DIRECTIONS FOR THIS TASK
Somewhere below are a line with "Ready state. -/" and a later line with "among the others (R161). -/". Output exactly those lines and all lines between them.

AVAILABLE DATA below:

-- ==== Sys2Proof/Safety.lean ====
section
/-!
DEFINITION. What counts as a safe run: the bounds and agreements the spec states of every state the part can be in, and
the conditions under which a command is described. A safe run never leaves these invariants; the part has no stop.
-/

namespace Sys2Proof.Machine

/-! ## Conditions -/

/-- No event is under way, no backlog id can move, and no drain is due to end (`OutputOk`): a command acts on the state as
it stands. -/
def Ready (s : State) : Prop :=
  s.underway = .nothing ∧ backlogDue s = false ∧ (s.output.state = .draining → drainDone s = false)

/-- Every stored segment passes the checks of R11, so that no parser discards one outside FAULT. -/
def QueuesSound (s : State) : Prop := ∀ ch, ∀ g ∈ (s.link.channel ch).queue, g.checked.isSome

/-- The segment `g` stands at the head of its queue and can be taken as a segment of kind `k`, in a Ready state. -/
def Takes (ch : Channel) (k : SegmentKind) (g : Segment) (s : State) : Prop := Ready s ∧ takeable ch k s = some g

/-- A frame start is under way, `c` is one of the changes it still owes and not the last, and the pending target is not
among the others (R161). -/
def Owes (c : FrameChange) (cs : List FrameChange) (s : State) : Prop :=
  s.underway = .frame cs ∧ c ∈ cs ∧ cs.erase c ≠ [] ∧ (c = .pendingTarget ∨ .pendingTarget ∉ cs)

/-- The frame start under way no longer owes `c`. -/
def made (c : FrameChange) (cs : List FrameChange) (s : State) : State := s.setUnderway (.frame (cs.erase c))

/-- The flag of an event is set (R171). -/
def Flagged (e : Event) (s : State) : Prop := s.events.flags.getLsbD e.num = true

/-- The PATCH that a request for button `b` adds to the Draw Queue while there is room (R82, R118): one for a button of the
live table with LOOK_OBJECT that has none waiting. -/
def newPatch (s : State) (b : ButtonId) : List Job :=
  match s.nav.table.button b with
  | some btn => if btn.lookObject && !s.draw.hasPatch b && !s.sched.backlog.contains b then [.patch b] else []
  | none => []

/-- The buttons that the Update Backlog puts into the Draw Queue where there is room: those it names that have no unstarted
PATCH queued (R67). -/
def waitingIds (s : State) : List ButtonId :=
  (List.finRange 48).filter fun b => s.sched.backlog.contains b && !s.draw.hasPatch b

/-- The jobs and the Update Backlog ids that a request for a PATCH of the button, if there is one, adds (R82): a job while
the Draw Queue has room, otherwise an id. -/
def askedPatch (s : State) (b : Option ButtonId) : List Job × List ButtonId :=
  match b with
  | none => ([], [])
  | some b =>
    if newPatch s b = [] then ([], [])
    else if s.draw.queue.length < Config.drawQueueMax then ([.patch b], [])
    else ([], [b])

/-- The offset of the `n`-th button record in the payload of a BUTTONS (12.2): 20 bytes a record, 4 more with LOOK_OBJECT and
2 more with HAS_ANIM. -/
def buttonAt (p : List Byte) : Nat → Nat
  | 0 => 4
  | n + 1 =>
    let a := buttonAt p n
    let flags := p.getD (a + 1) 0
    a + 20 + (if flags.getLsbD 0 then 4 else 0) + (if flags.getLsbD 4 then 2 else 0)

/-- The offset of the `n`-th placement in the payload of a LAYOUT (12.2): 6 bytes a placement, 14 with CROPPED. -/
def placementAt (p : List Byte) : Nat → Nat
  | 0 => 8
  | n + 1 => placementAt p n + (if (p.getD (placementAt p n + 1) 0).getLsbD 1 then 14 else 6)

/-- The command for a pair of a SET with this Setting id (11.2). -/
def settingCommand (id : Byte) : Instr :=
  match id.toNat with
  | 0x01 => .eventEnable
  | 0x02 => .globalEnable
  | 0x03 => .severity
  | 0x04 => .tapACode
  | 0x05 => .tapBCode
  | 0x06 => .tapEnable
  | 0x07 => .activateHold
  | 0x08 => .lateLimit
  | 0x09 => .lead
  | 0x0A => .sceneProtect
  | 0x0B => .panelProtect
  | 0x0C => .internalWidth
  | 0x0D => .internalHeight
  | 0x0E => .internalRate
  | 0x0F => .sceneOriginX
  | 0x10 => .sceneOriginY
  | 0x11 => .borderColour
  | 0x20 => .panelColour0
  | _ => if isPanelColour id then .panelColour else .unknownSetting

/-- The outcome of commands executed one after another. -/
def runs : List Instr → State → Host.Outcome State Fault Refusal
  | [], s => .next s
  | c :: cs, s =>
    match exec c s with
    | .next t => runs cs t
    | .fault f => .fault f
    | .refused r => .refused r

/-- The part after a loss of video (R142), before its frame start: INTERNAL at the internal size and rate, no return counted,
a capture in flight ended INVALID with LOST (R128), VIDEO_LOSS raised. -/
def afterLoss (s : State) : State :=
  { s with
    raster := { s.raster with
      mode := .internal, width := s.settings.internalWidth, height := s.settings.internalHeight
      rate := s.settings.internalRate, returnCount := 0, candidate := none }
    still := if s.still.captureInFlight then
        { s.still with last := .lost, buffers := s.still.buffers.map fun b => if b.capturing then .invalid else b }
      else s.still
    events := (if s.still.captureInFlight then s.events.raise .stillFail else s.events).raise .videoLoss }

/-! ## Frames -/

/-- The fields of State, as names. -/
inductive Block where
  | pending | underway | link | sender | objects | palettes | panel | sched | draw | nav
  | still | raster | mixer | divider | output | events | settings | resetCtl
  deriving DecidableEq, Repr

/-- Two states agree on a field. -/
def Block.agrees (s t : State) : Block → Prop
  | .pending => t.pending = s.pending
  | .underway => t.underway = s.underway
  | .link => t.link = s.link
  | .sender => t.sender = s.sender
  | .objects => t.objects = s.objects
  | .palettes => t.palettes = s.palettes
  | .panel => t.panel = s.panel
  | .sched => t.sched = s.sched
  | .draw => t.draw = s.draw
  | .nav => t.nav = s.nav
  | .still => t.still = s.still
  | .raster => t.raster = s.raster
  | .mixer => t.mixer = s.mixer
  | .divider => t.divider = s.divider
  | .output => t.output = s.output
  | .events => t.events = s.events
  | .settings => t.settings = s.settings
  | .resetCtl => t.resetCtl = s.resetCtl

/-- `t` differs from `s` in the fields of `bs` at most. -/
def OnlyChanges (bs : List Block) (s t : State) : Prop := ∀ b : Block, b ∉ bs → b.agrees s t

/-- `c`, the command of the change `f`, closes a frame start that owes `f` alone: it does what it does while another change
is still owed (here the panel colours), and then the event ends with the frame latch (R145) and the test of the drain
condition (R162). -/
def ClosesFrame (c : Instr) (f : FrameChange) : Prop :=
  ∀ s : State, s.underway = .frame [f] →
    ∃ u, exec c (s.setUnderway (.frame [f, .panelColours])) = .next u ∧ u.underway = .frame [.panelColours] ∧
      let latch : Latch :=
        { mode := u.raster.mode, width := u.raster.width, height := u.raster.height, output := u.output.state
          border := u.settings.border, pageMap := u.nav.pageMap, front := u.draw.front
          palette := u.sched.front.palette, fade := u.sched.fade, scene := u.sched.scene, panel := u.panel.shown
          shown := u.still.shown, view := u.still.view, transition := u.still.transition
          buffers := u.still.buffers }
      exec c s = .next (parsersGoOn (endDrain ((u.setUnderway .nothing).setMixer { frame := some latch })))

/-! ## Invariants -/

/-- The plane buffers, the palettes and the latched Front pixels are in canonical form. -/
def State.buffersWf (s : State) : Bool :=
  Sparse.wf 0 s.draw.planeX && Sparse.wf 0 s.draw.planeY
    && s.palettes.toList.all (fun p => Sparse.wf clearEntry p.live &&
      match p.staged with
      | some (m, _) => Sparse.wf clearEntry m
      | none => true)
    && match s.mixer.frame with
      | some l => Sparse.wf 0 l.front
      | none => true

/-- R7: occupied and pending units of a channel never exceed its capacity. -/
def UnitsBound (s : State) : Prop :=
  ∀ ch : Channel, s.link.occupied ch + (s.link.channel ch).credits ≤ ch.capacity

/-- The queues keep their bounds (R32, R57, R82, R107), and the Update Backlog names no button twice (R67). -/
def QueueBounds (s : State) : Prop :=
  s.sched.queue.length ≤ 4 ∧ s.draw.queue.length ≤ 16 ∧ s.nav.keys.length ≤ 8 ∧ s.objects.decodeQueue.length ≤ 8 ∧
    s.sched.backlog.Nodup

/-- A parser is STOPPED in STANDBY and WAKING, and in no other state (R9). -/
def ParsersMatchState (s : State) : Prop :=
  ∀ ch : Channel, (s.link.channel ch).parser.stopped = true ↔ (s.output.state = .standby ∨ s.output.state = .waking)

/-- Output Control holds a pending target in LIVE, FROZEN and OFF only (R161, R162, R166), and in DRAINING the drain
condition has been tested: it does not hold, unless a frame start is still under way (R162). -/
structure OutputOk (s : State) : Prop where
  target : s.output.target.isSome = true → s.output.state = .live ∨ s.output.state = .frozen ∨ s.output.state = .off
  tested : s.output.state = .draining → s.underway = .nothing ∨ (∃ ps b, s.underway = .set ps b) → drainDone s = false

/-- The discard window and the reset (R16, R17, R169): while the window is open no segment is stored, in arrival or in its
header outside the window, and no credit is pending; a READY that waits or is in transmission keeps the window open; and
from the start of a reset to its completion the window is open, no READY waits, nothing is under way, both parsers are
RUNNING, no event is FATAL, the timing mode is INTERNAL and Output Control is at its power-on values. -/
structure ResetOk (s : State) : Prop where
  silent : s.link.window = true → (∀ ch : Channel, (s.link.channel ch).queue = [] ∧ (s.link.channel ch).credits = 0) ∧
    s.link.rx ≠ .header false ∧ ∀ h, s.link.rx ≠ .arriving h
  ready : s.sender.ready = true ∨ (∃ r, s.sender.transmitting = some r ∧ r.kind = .ready) → s.link.window = true
  once : s.sender.ready = true → ∀ r, s.sender.transmitting = some r → r.kind ≠ .ready
  inReset : s.resetCtl.phase ≠ .complete → s.link.window = true ∧ s.sender.ready = false ∧
    (∀ r, s.sender.transmitting = some r → r.kind ≠ .ready) ∧ s.underway = .nothing ∧ s.events.fatal = 0 ∧
    s.raster.mode = .internal ∧ s.output = { state := .off, target := none, lastRequest := .none } ∧
    ∀ ch : Channel, (s.link.channel ch).parser.stopped = false

/-- Coded bytes a slot may come to hold: CodedLength while ASSEMBLING, the coded bytes after that (R23). -/
def Slot.codedClaim : Slot → Nat
  | .assembling _ _ len _ _ => len
  | .queued _ _ _ coded => coded.length
  | .decoding _ _ _ coded => coded.length
  | .empty | .ready .. | .damaged .. | .broken _ => 0

/-- The fields of a slot keep their bounds: Received at most CodedLength, CodedLength at most 262,144 (R23, R29, R30). -/
def Slot.fieldsOk : Slot → Bool
  | .assembling _ _ len coded _ => decide (coded.length ≤ len) && decide (len ≤ Config.codedObjectMax)
  | .queued _ _ len coded => decide (coded.length = len) && decide (len ≤ Config.codedObjectMax)
  | .decoding _ _ len coded => decide (coded.length = len) && decide (len ≤ Config.codedObjectMax)
  | .empty | .ready .. | .damaged .. | .broken _ => true

def Slot.isQueued : Slot → Bool
  | .queued .. => true
  | .empty | .assembling .. | .decoding .. | .ready .. | .damaged .. | .broken _ => false

def Slot.isDecoding : Slot → Bool
  | .decoding .. => true
  | .empty | .assembling .. | .queued .. | .ready .. | .damaged .. | .broken _ => false

/-- The Object Store's agreements: the Pixel Budget and the Coded Area keep their bounds (R22, R23), at most one object
assembles (R25), the Decode Queue names each QUEUED object once and no other (R32), and the decoder's record names the
DECODING object (R33). -/
structure ObjectsOk (o : ObjectStore) : Prop where
  budget : o.budgetUsed ≤ Config.pixelBudget
  area : (o.slots.toList.map Slot.codedClaim).sum ≤ Config.codedArea
  fields : o.slots.toList.all Slot.fieldsOk = true
  oneAssembling : ∀ i j : ObjectId, (o.slot i).isAssembling = true → (o.slot j).isAssembling = true → i = j
  queuedOnce : o.decodeQueue.Nodup
  queued : ∀ k : ObjectId, k ∈ o.decodeQueue ↔ (o.slot k).isQueued = true
  decoding : ∀ k : ObjectId, o.decoder = some k ↔ (o.slot k).isDecoding = true

/-- While a hold runs, the result slot is empty (R108) and no key waits to be answered UNUSED; marked keys stand before
unmarked ones (R121). -/
def HoldOk (s : State) : Prop :=
  s.nav.keys.Pairwise (fun a b => b.marked = true → a.marked = true) ∧
    (s.nav.hold.isSome = true → s.nav.result = none ∧ ∀ k ∈ s.nav.keys, k.marked = false)

/-- The laws of R105: the ids of every table differ, a state is held for each button of the live table and for no other,
the Selection names a button of it that is not MUTED, that button is SELECTED, or ACTIVATED while its hold runs, every
other button is in its base state, and a hold is the Selection's. -/
structure ButtonsOk (n : Nav) : Prop where
  liveIds : ∀ t : TableId, ((n.tables.get t).live.buttons.map Button.id).Nodup
  stagedIds : ∀ (t : TableId) (tbl : Table), (n.tables.get t).staged = some tbl → (tbl.buttons.map Button.id).Nodup
  held : n.states.map Prod.fst = n.table.buttons.map Button.id
  selection : ∀ b, n.selection = some b → n.table.selectable b = true
  states : ∀ b ∈ n.table.buttons, n.stateOf b.id =
    if n.selection = some b.id then (if n.hold.isSome then .activated else .selected) else b.base
  hold : ∀ h, n.hold = some h → n.selection = some h.button

/-- The laws of the Still Unit: what is shown, and both sources of a transition, are VIDEO or VALID stills (R126), at most
one buffer is being captured, and the zooms and step counts keep their ranges (R124, R129, R132). -/
structure StillsOk (st : Still) : Prop where
  shown : st.showable st.shown = true
  transition : ∀ t, st.transition = some t → st.showable t.old = true ∧ st.showable t.new = true
  duration : ∀ t, st.transition = some t → 1 ≤ t.d ∧ t.d ≤ 255 ∧ t.k ≤ t.d
  oneCapture : ¬ ((st.buffers.get 0).capturing = true ∧ (st.buffers.get 1).capturing = true)
  zoom : 1 ≤ st.view.z ∧ st.view.z ≤ 8
  pan : ∀ p, st.pan = some p → 1 ≤ p.zs ∧ p.zs ≤ 8 ∧ 1 ≤ p.ze ∧ p.ze ≤ 8 ∧ 1 ≤ p.n ∧ p.n ≤ 1024 ∧ p.i ≤ p.n

/-- A capture is in flight in LOCKED mode only (R126, R128). -/
def CaptureNeedsVideo (s : State) : Prop := s.raster.mode = .internal → s.still.captureInFlight = false

/-- The settings, the raster size with its candidate, the scene record and the fade level, also as latched, keep their
ranges (R70, R73, R138, R141, R177). -/
structure RangesOk (s : State) : Prop where
  activateHold : s.settings.activateHold ≤ 255
  lateLimit : s.settings.lateLimit ≤ 255
  lead : s.settings.lead ≤ 15
  internalWidth : 16 ≤ s.settings.internalWidth ∧ s.settings.internalWidth ≤ 1920
  internalHeight : 16 ≤ s.settings.internalHeight ∧ s.settings.internalHeight ≤ 1080
  originX : ∀ x, s.settings.originX = some x → x ≤ 1919
  originY : ∀ y, s.settings.originY = some y → y ≤ 1079
  raster : 16 ≤ s.raster.width ∧ s.raster.width ≤ 1920 ∧ 16 ≤ s.raster.height ∧ s.raster.height ≤ 1080
  candidate : ∀ w h, s.raster.candidate = some (w, h) → 16 ≤ w ∧ w ≤ 1920 ∧ 16 ≤ h ∧ h ≤ 1080
  scene : 16 ≤ s.sched.scene.w ∧ s.sched.scene.w ≤ 1920 ∧ 16 ≤ s.sched.scene.h ∧ s.sched.scene.h ≤ 1080
  origin : s.sched.scene.ox ≤ 1919 ∧ s.sched.scene.oy ≤ 1079
  fade : s.sched.fade ≤ 16
  latchedFade : ∀ l, s.mixer.frame = some l → l.fade ≤ 16

end Sys2Proof.Machine
end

End of AVAILABLE DATA.

ANSWER SPACE
/-- The segment `g` stands at the head of its queue and can be taken as a segment of kind `k`, in a Ready state. -/
def Takes (ch : Channel) (k : SegmentKind) (g : Segment) (s : State) : Prop := Ready s ∧ takeable ch k s = some g

/-- A frame start is under way, `c` is one of the changes it still owes and not the last, and the pending target is not
among the others (R161). -/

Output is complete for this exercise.